**Exercise details**: From the listing below, retype exactly the line holding "-- ==== Sys2Proof/Certificates/Slice0/Obligations.lean", the line holding "open Sys2Proof Sys2Proof.Machine", and the lines between them; skip everything else.

** Opening Material provided block **

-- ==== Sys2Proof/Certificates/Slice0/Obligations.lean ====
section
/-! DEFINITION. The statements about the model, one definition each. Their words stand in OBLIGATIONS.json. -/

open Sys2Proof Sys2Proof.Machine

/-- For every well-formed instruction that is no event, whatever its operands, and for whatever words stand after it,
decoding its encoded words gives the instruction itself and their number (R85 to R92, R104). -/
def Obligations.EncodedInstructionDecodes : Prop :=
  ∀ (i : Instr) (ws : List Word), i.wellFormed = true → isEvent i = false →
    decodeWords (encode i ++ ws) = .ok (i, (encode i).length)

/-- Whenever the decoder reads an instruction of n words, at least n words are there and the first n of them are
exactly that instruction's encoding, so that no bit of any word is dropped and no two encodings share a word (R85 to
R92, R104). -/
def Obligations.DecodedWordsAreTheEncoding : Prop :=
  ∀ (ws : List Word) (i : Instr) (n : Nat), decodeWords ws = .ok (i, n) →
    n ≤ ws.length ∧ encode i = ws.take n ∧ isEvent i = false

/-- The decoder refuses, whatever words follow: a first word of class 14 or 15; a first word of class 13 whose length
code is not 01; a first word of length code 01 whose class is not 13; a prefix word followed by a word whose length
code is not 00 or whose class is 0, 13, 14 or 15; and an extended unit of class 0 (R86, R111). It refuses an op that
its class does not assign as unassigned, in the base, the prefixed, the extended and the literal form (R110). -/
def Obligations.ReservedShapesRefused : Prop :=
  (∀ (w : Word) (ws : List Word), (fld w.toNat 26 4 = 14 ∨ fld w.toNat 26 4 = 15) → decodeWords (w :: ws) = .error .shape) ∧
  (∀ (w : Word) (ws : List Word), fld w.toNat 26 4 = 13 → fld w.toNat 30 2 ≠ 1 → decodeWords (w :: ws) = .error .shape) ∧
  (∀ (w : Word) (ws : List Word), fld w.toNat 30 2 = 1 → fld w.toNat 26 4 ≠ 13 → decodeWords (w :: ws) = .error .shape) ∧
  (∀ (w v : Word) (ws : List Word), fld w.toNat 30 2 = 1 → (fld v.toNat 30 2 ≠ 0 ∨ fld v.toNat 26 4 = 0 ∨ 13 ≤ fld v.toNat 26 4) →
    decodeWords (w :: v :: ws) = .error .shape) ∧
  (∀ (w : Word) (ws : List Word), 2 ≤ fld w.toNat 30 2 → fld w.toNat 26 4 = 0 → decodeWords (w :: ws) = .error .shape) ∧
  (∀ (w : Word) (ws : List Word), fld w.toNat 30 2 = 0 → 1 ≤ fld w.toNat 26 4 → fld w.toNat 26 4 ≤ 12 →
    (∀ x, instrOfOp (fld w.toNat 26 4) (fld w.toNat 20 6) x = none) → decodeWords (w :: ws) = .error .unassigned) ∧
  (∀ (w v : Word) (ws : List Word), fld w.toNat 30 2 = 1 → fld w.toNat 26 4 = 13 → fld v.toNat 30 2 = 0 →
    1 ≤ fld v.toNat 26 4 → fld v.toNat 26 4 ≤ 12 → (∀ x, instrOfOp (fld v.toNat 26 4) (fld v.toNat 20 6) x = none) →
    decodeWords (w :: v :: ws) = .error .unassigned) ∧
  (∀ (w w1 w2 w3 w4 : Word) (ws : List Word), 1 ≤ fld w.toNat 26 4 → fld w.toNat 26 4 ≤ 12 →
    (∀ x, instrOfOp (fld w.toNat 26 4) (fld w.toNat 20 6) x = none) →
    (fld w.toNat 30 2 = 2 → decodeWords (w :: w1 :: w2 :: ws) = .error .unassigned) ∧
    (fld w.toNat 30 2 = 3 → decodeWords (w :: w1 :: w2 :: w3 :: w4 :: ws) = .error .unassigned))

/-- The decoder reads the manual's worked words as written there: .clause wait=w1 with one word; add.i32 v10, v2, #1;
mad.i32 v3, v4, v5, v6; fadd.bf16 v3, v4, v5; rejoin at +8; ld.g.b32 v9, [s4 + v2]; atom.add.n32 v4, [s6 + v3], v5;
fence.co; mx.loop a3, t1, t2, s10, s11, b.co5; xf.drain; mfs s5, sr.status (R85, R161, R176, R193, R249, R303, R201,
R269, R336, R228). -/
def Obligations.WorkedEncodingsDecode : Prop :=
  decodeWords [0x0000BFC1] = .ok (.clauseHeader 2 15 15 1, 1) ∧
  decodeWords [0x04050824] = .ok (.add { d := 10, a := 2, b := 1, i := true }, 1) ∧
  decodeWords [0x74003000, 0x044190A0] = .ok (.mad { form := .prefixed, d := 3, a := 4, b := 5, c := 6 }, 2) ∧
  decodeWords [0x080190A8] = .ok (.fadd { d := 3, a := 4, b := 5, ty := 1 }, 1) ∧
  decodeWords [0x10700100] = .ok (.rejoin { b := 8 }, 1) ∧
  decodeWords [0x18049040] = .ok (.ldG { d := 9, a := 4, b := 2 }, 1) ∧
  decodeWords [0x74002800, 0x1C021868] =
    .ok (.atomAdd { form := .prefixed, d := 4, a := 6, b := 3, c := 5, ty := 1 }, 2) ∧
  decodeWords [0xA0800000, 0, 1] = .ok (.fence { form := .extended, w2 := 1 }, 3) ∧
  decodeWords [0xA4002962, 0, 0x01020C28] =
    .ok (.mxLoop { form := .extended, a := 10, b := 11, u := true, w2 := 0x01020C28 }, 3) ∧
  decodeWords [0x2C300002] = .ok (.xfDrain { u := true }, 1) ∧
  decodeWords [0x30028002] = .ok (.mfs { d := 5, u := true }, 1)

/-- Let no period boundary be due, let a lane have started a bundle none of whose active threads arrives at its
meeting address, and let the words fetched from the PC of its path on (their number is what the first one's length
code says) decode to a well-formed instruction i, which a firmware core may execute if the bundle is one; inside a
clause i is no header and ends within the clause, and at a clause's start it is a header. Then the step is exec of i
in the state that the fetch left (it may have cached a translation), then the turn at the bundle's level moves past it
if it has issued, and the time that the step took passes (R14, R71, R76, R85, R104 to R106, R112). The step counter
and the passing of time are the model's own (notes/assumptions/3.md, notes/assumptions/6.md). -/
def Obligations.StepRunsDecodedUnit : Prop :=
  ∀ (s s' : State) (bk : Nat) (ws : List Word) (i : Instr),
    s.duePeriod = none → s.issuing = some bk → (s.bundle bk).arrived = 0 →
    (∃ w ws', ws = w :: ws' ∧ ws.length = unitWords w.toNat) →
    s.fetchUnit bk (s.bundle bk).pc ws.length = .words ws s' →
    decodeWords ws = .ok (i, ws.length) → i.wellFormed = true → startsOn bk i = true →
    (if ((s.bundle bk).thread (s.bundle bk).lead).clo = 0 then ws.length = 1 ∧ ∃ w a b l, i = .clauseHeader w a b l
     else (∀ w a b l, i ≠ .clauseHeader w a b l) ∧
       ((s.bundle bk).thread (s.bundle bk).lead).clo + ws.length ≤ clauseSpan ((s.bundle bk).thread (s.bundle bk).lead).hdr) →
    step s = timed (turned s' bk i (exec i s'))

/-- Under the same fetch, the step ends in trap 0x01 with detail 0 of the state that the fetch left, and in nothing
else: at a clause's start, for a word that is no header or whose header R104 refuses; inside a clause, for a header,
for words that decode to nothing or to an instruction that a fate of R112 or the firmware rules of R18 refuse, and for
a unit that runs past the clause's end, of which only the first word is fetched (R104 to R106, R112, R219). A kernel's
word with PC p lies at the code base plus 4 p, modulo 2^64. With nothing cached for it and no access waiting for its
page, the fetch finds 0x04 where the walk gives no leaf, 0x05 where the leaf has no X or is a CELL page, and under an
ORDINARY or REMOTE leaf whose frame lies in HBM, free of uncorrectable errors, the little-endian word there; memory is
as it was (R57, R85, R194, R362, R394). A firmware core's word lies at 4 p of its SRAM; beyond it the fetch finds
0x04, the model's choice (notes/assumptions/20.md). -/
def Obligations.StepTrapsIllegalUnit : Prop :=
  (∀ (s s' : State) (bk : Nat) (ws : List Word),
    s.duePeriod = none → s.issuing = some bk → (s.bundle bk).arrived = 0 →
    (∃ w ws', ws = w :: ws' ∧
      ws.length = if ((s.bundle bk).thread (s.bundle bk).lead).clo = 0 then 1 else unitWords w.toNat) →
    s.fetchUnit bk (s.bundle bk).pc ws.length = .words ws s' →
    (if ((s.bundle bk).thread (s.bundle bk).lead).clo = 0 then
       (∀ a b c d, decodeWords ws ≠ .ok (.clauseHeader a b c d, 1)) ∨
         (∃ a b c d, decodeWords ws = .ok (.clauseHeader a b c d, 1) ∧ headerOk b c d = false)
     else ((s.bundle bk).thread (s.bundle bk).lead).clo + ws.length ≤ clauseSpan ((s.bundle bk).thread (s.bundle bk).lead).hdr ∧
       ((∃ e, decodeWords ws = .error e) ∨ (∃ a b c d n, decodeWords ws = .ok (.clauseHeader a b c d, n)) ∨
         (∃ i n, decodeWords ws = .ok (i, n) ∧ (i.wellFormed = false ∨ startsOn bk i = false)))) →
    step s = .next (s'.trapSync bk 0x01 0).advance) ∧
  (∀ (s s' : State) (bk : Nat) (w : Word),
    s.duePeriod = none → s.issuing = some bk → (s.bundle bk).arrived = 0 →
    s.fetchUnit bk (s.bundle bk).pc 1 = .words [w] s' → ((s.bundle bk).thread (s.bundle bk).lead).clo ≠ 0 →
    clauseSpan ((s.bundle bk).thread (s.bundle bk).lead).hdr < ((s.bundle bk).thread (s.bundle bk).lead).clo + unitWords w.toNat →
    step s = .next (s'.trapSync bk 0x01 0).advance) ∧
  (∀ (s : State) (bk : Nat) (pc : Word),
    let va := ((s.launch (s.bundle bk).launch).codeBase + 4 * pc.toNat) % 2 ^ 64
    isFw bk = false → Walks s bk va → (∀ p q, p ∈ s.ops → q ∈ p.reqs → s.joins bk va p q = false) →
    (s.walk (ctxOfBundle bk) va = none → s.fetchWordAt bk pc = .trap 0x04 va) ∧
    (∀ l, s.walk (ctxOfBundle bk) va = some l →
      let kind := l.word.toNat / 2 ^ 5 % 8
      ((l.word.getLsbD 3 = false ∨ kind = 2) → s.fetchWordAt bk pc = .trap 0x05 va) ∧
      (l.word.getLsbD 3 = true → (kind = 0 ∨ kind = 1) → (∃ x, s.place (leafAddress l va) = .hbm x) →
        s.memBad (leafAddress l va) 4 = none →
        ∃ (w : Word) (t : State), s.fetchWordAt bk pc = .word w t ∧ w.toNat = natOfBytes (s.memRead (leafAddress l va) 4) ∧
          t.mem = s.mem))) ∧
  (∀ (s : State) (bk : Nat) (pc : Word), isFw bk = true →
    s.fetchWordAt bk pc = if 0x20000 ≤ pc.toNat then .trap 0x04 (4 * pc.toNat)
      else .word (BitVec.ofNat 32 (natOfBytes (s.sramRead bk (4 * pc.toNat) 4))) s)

** Closing Material provided block **
** Opening Material provided block **

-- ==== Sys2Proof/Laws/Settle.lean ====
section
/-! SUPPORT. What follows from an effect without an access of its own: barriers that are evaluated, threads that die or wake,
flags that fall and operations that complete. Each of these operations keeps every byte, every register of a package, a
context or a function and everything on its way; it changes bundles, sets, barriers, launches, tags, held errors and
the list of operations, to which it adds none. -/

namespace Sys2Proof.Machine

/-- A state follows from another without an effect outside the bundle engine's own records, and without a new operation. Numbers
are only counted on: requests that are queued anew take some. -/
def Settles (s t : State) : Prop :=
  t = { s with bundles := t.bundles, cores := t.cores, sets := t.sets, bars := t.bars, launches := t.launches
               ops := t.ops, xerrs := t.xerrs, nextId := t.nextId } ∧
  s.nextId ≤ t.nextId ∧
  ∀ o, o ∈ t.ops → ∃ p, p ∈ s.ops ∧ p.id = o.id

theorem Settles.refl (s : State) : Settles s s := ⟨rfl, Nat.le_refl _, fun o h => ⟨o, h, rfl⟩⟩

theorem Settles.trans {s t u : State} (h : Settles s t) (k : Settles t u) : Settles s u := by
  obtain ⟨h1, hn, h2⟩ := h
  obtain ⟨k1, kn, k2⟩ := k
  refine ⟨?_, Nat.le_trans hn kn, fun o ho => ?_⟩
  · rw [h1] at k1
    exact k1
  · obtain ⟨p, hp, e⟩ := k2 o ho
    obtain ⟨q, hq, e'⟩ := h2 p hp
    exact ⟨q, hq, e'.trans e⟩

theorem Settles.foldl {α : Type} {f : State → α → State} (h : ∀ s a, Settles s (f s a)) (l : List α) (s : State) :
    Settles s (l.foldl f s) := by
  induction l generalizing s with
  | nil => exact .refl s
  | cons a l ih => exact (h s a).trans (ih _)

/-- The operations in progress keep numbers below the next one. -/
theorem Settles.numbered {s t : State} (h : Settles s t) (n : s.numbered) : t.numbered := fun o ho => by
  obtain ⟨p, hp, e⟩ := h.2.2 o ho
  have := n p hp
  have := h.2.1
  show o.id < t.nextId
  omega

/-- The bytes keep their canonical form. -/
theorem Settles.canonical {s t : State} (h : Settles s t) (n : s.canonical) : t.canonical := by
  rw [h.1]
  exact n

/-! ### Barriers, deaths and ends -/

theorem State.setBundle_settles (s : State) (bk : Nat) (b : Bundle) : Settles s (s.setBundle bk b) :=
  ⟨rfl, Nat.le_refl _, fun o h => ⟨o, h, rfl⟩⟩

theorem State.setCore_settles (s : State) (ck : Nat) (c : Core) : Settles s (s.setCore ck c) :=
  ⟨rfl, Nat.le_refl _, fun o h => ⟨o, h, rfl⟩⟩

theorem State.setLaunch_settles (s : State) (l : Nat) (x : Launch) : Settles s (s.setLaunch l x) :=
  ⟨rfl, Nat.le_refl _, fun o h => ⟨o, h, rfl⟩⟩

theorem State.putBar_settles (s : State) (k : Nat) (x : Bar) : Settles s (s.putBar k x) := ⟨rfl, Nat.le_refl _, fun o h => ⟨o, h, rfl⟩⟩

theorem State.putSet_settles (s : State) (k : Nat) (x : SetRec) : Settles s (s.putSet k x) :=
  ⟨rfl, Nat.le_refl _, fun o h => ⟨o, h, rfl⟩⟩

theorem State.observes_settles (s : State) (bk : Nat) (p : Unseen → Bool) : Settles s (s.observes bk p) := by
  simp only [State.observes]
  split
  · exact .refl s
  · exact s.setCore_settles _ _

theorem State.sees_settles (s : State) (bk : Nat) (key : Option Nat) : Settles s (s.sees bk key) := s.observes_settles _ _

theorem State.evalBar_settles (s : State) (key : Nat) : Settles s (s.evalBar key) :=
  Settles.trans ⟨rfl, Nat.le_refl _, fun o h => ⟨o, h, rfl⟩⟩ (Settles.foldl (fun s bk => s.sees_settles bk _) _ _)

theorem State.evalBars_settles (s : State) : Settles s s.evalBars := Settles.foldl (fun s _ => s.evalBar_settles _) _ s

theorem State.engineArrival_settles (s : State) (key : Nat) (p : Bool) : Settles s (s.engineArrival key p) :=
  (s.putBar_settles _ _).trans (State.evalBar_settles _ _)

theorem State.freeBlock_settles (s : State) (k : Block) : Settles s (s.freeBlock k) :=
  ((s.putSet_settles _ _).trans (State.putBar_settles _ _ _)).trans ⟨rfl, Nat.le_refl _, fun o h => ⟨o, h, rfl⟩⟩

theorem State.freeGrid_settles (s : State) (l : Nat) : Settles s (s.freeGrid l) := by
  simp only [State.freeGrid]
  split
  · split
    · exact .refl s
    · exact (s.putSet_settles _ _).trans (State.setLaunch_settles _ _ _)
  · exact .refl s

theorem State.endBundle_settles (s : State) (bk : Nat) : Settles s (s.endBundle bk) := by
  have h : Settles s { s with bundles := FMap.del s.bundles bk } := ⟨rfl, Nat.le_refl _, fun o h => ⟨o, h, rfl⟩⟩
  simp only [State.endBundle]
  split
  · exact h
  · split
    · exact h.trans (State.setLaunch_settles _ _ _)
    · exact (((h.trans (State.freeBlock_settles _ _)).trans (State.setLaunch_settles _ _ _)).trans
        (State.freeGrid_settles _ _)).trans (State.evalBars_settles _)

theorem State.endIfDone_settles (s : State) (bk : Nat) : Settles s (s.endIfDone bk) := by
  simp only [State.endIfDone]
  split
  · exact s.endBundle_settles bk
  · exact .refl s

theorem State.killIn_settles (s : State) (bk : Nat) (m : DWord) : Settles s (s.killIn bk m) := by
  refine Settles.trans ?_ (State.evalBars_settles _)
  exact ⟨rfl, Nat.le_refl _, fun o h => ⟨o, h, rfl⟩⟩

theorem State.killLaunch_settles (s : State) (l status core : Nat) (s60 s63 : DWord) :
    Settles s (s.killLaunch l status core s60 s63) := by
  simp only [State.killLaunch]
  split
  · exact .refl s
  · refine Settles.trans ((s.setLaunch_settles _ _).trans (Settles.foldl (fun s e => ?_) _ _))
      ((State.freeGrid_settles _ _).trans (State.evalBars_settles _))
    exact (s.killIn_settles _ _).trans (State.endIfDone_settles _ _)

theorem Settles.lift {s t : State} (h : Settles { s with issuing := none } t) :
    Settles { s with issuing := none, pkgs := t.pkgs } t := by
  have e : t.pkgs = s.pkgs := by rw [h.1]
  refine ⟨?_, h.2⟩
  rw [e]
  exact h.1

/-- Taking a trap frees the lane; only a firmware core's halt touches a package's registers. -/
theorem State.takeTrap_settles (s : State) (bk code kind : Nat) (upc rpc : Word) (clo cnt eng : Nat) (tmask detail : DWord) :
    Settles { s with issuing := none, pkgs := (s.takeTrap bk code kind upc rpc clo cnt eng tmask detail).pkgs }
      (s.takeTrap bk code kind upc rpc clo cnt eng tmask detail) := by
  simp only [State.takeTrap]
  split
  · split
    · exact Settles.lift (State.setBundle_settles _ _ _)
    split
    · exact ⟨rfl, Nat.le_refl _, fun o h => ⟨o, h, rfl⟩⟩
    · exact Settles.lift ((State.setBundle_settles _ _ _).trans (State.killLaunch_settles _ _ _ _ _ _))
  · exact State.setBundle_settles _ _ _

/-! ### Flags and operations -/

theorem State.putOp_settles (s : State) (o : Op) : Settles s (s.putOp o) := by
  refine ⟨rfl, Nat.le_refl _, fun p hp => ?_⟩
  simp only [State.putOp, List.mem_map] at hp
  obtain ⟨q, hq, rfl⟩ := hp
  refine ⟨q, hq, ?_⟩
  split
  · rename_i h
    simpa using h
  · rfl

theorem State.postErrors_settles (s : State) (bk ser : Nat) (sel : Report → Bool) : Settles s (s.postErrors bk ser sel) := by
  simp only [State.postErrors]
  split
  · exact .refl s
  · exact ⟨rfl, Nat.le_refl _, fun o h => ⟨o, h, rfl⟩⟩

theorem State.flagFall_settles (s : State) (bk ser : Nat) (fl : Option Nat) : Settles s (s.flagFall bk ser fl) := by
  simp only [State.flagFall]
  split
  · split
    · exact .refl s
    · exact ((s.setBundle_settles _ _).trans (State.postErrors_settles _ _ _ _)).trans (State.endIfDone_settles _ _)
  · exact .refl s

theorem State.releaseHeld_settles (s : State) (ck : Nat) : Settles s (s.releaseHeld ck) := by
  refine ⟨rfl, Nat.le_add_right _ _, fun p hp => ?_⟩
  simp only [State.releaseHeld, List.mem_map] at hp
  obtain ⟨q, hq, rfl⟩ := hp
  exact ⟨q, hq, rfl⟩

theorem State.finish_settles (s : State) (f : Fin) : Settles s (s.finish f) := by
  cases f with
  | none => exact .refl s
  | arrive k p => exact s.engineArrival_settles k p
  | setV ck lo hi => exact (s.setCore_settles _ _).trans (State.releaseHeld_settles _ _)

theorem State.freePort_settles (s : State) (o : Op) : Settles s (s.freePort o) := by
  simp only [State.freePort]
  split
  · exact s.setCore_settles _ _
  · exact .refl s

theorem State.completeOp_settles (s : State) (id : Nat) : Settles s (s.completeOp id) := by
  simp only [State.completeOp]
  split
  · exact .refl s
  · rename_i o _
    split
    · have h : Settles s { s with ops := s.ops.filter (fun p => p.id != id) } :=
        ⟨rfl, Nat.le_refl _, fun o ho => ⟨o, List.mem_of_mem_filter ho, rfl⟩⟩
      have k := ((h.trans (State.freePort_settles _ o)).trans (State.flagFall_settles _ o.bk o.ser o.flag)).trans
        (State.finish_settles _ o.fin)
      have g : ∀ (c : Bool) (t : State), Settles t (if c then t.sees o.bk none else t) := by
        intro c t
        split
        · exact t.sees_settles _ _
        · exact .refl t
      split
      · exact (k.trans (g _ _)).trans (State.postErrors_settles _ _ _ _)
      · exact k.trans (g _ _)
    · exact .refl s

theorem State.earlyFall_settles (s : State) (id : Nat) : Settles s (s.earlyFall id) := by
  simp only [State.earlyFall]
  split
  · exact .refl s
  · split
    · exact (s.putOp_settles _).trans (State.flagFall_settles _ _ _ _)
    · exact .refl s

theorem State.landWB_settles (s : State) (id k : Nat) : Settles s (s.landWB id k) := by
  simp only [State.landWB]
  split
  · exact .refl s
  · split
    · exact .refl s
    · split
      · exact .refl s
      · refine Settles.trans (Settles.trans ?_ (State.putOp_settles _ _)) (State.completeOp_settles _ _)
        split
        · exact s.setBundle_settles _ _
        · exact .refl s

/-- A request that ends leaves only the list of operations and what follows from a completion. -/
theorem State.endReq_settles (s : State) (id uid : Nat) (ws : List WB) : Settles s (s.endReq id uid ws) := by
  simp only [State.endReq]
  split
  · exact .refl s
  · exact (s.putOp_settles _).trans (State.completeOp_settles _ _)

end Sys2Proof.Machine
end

** Closing Material provided block **

**Reply**:
-- ==== Sys2Proof/Certificates/Slice0/Obligations.lean ====
section
/-! DEFINITION. The statements about the model, one definition each. Their words stand in OBLIGATIONS.json. -/

open Sys2Proof Sys2Proof.Machine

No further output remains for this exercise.